Ionic conductive hydrogels (ICHs)
have attracted extensive attention
in the field of flexible wearable electronic sensors as a result of
softness, biocompatibility, self-healing ability, mechanical elasticity,
and high-sensitivity conductivity. However, the existing preparation
process of ICHs is mostly complicated, and the use of nonrenewable
raw materials might be unfavorable for the recycling of ICHs. Therefore,
taking into account extensibility, ion conductivity, self-healing,
and adhesion, how to prepare ICHs with excellent recyclability by
a simple and practicable method remains a great challenge. In this
work, poly(α-lipoic acid) (PLA), Fe3+, sodium alginate
(SA), and 1-ethyl-3-methylimidazolium ethyl sulfate ([EMI][ES])

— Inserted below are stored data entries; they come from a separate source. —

-- ==== Sys2Proof/Machine/Operands.lean ====
section
/-! DEFINITION. Operand forms: guard masks and the operations they cover (05), address checks and region rights (04),
and loads, stores and atomics at an address (08 R198 to R205). -/

namespace Sys2Proof.Machine

def State.whoOf (s : State) (a : Act) : Who :=
  { aid := a.aid, core := a.core, run := a.run, name := a.name, asid := s.asidOf a.job a.core, part := s.partOf a.job a.core }
def State.me (s : State) : Who := s.whoOf s.act
def Who.service (w : Who) : Bool := nameJob w.name == 0
def Who.die (w : Who) : Nat := dieOf w.core

/-! ## Guard masks and tags (05 R126 to R128) -/

/-- A guard mask from a register (07 R163). -/
def maskOf (w : Word) : Chk (BitVec 17) := if w.toNat < 2 ^ 17 then .ok (w.setWidth 17) else kill 3

/-- A slot's range: first byte and length. -/
def Guard.span : Guard → Nat × Nat
  | .empty => (0, 0)
  | .range b n => (b, n)
  | .handle t => t.footprint

/-- The slots, or rest (bit 16), that a range counts in. -/
def Act.slotsFor (a : Act) (base n : Nat) : BitVec 17 :=
  let hit := (List.range 16).foldl (fun (m : BitVec 17) i =>
    let g := (vget a.guards i |>.span)
    if sharesSector base n g.1 g.2 then m ||| (1#17 <<< i) else m) 0
  if hit = 0 then 1#17 <<< 16 else hit

/-- The tags of an operation with these ranges; an empty range counts nowhere. One issued unstaged before COMMIT comes after
the effects staged by then. -/
def Act.tagsFor (a : Act) (ranges : List (Bool × Nat × Nat)) : Tags :=
  { aid := a.aid, ranges := (ranges.filter fun r => r.2.2 != 0).map fun r => (r.1, a.slotsFor r.2.1 r.2.2)
    pos := if a.committed then 0 else a.staged.length }
/-- The number by which an operation is waited for: that of the release or atomic it performs, if it performs one. -/
def Tags.opOf (t : Tags) (id : Nat) : Nat := if t.op = 0 then id else t.op

/-- The undone pieces of an entry. -/
def Entry.left (e : Entry) : List Piece :=
  ((e.op.pieces e.index).zipIdx.filter fun p => !e.done.contains p.2).map (·.1)
/-- Whether an entry of a copy or gather queue moves sector by sector and has its list. -/
def Entry.sectored (e : Entry) : Bool :=
  match e.op with
  | .tload _ _ _ _ | .tstore _ _ _ _ _ _ | .push _ _ _ _ _ _ _ | .pushr _ _ _ _ _ => true
  | .gather _ _ _ _ _ _ | .scatter _ _ _ _ _ _ _ _ => e.started
  | _ => false

def State.entries (s : State) : List Entry := s.cores.flatMap fun c => c.2.queues.toList.flatten

/-- The outstanding counted operations: id and tags. -/
def State.counted (s : State) : List (Nat × Tags) :=
  (s.mem.pending.map fun w => (w.id, w.tags)) ++
  (s.entries.map fun e => (e.id, if e.sectored && e.left.isEmpty then { e.tags with ranges := e.tags.ranges.filter (·.1) } else e.tags)) ++
  (s.wire.deferred.map fun d => (d.id, d.tags)) ++
  (s.links.remote.map fun r => (r.id, r.tags))

/-- How many ranges of an activation's operations count in a slot, as writes or as reads. -/
def State.outstanding (s : State) (aid slot : Nat) (write : Bool) : Nat :=
  s.counted.foldl (fun n t =>
    if t.2.aid = aid then n + (t.2.ranges.filter fun r => r.1 == write && r.2.getLsbD slot).length else n) 0

/-- An operation that would take a counter past 65,535 stalls at entry (05 R128). -/
def State.awaitCounts (s : State) (t : Tags) : Chk Unit :=
  await ((List.range 17).all fun i => [true, false].all fun w =>
    s.outstanding t.aid i w + (t.ranges.filter fun r => r.1 == w && r.2.getLsbD i).length ≤ 65535)

/-- Whether an operation issued unstaged comes before the effect that an activation has come to: while effects staged before
COMMIT are released, the operations issued unstaged after one are none of its own (05 R132, R135). -/
def Act.came (a : Act) (pos : Nat) : Bool := !a.committed || decide (pos ≤ a.outs)

/-- The operations of an activation that a mask covers, issued before the effect it has come to. -/
def State.covered (s : State) (a : Act) (mask : BitVec 17) : List Nat :=
  (s.counted.filter fun t => t.2.aid == a.aid && a.came t.2.pos &&
    t.2.ranges.any fun r => r.2 &&& mask != 0).map fun t => 2 * t.2.opOf t.1

/-- A write that causally precedes what a die does now, as far as its clock tells: it has applied the write, or a later
one of the writing die (05 R116, R120). -/
def State.precedesDie (s : State) (die src : Nat) (count : Word32) : Bool :=
  src == die || !clockGe count ((s.mem.clock die).getD src 0)

/-- An actor's deferred or trailing effect precedes the accesses of its next activation (05 R114). -/
def sameActor (w : Who) (aid : Nat) (name : Word) : Bool := aid == w.aid || (name == w.name && nameKind name != 1)

/-- Where a write effect writes as issued: first address and length. -/
def Eff.span : Eff → Nat × Nat
  | .store va n _ _ | .strl va n _ _ _ _ => (va, n)
  | .amo va _ narrow _ _ _ _ _ _ => (va, if narrow then 4 else 8)
  | .routeSend va bs _ _ _ => (va, bs.length)
  | _ => (0, 0)
/-- An effect that writes memory. -/
def Eff.writes : Eff → Bool
  | .store _ _ _ _ | .strl _ _ _ _ _ _ | .amo _ _ _ _ _ _ _ _ _ | .routeSend _ _ _ _ _ => true
  | _ => false

/-- Writes that a cumulative release also waits for, in a covered range: those of the package already seen by the issuing die,
those to other packages that precede what it has seen, and what the actor's earlier activations have still to write (05 R114,
R120). -/
def State.coveredBefore (s : State) (a : Act) (mask : BitVec 17) : List Nat :=
  let asid := s.asidOf a.job a.core
  let die := dieOf a.core
  let hit (va n : Nat) : Bool := a.slotsFor va n &&& mask != 0
  ((s.mem.pending.filter fun w => w.asid == asid && w.applied.contains die && hit w.va w.bytes.length).map fun w => 2 * w.tags.opOf w.id + 1) ++
  ((s.links.remote.filter fun r => r.store && r.entry.isNone && s.asidOf (nameJob r.actor) r.core == asid &&
    s.precedesDie die (dieOf r.core) r.count && hit r.va r.len).map fun r => 2 * r.tags.opOf r.id) ++
  ((s.wire.deferred.filter fun d => d.who.aid != a.aid && sameActor (s.whoOf a) d.who.aid d.who.name && d.eff.writes &&
    hit d.eff.span.1 d.eff.span.2).map fun d => 2 * d.tags.opOf d.id + 1)
/-- Writes in a covered range that an activation may have read: they precede its message, which brings them to its receiver in
the package (05 R116, R117). -/
def State.seenBefore (s : State) (a : Act) (mask : BitVec 17) : List Nat :=
  let asid := s.asidOf a.job a.core
  (s.mem.pending.filter fun w => w.asid == asid && w.applied.contains (dieOf a.core) &&
    a.slotsFor w.va w.bytes.length &&& mask != 0).map fun w => 2 * w.tags.opOf w.id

are used to achieve the above functions of ICHs. Because of the reversibility
of dynamic interactions (including metal coordination bonds, ionic
bonds, hydrogen bonds, and electrostatic interactions), the prepared
ICHs have remarkable stretchability (2000%), self-healing property
(96.37% efficiency), and adhesiveness. In addition, the conductivity
sensitivity (GF) of the ICH can reach 1.31, and the response time
can improve to 205 ms. As a flexible wearable electronic sensor, it
can monitor and distinguish large-scale human movements and subtle
physiological activities. Moreover, the ICH can be completely recovered
and reused through simply dissolving with water and solvent evaporation
without a significant loss of original functions. This ionic conductive
hydrogel with synergistic functions is expected to provide a way for
people to develop ideal green flexible wearable electronic sensors.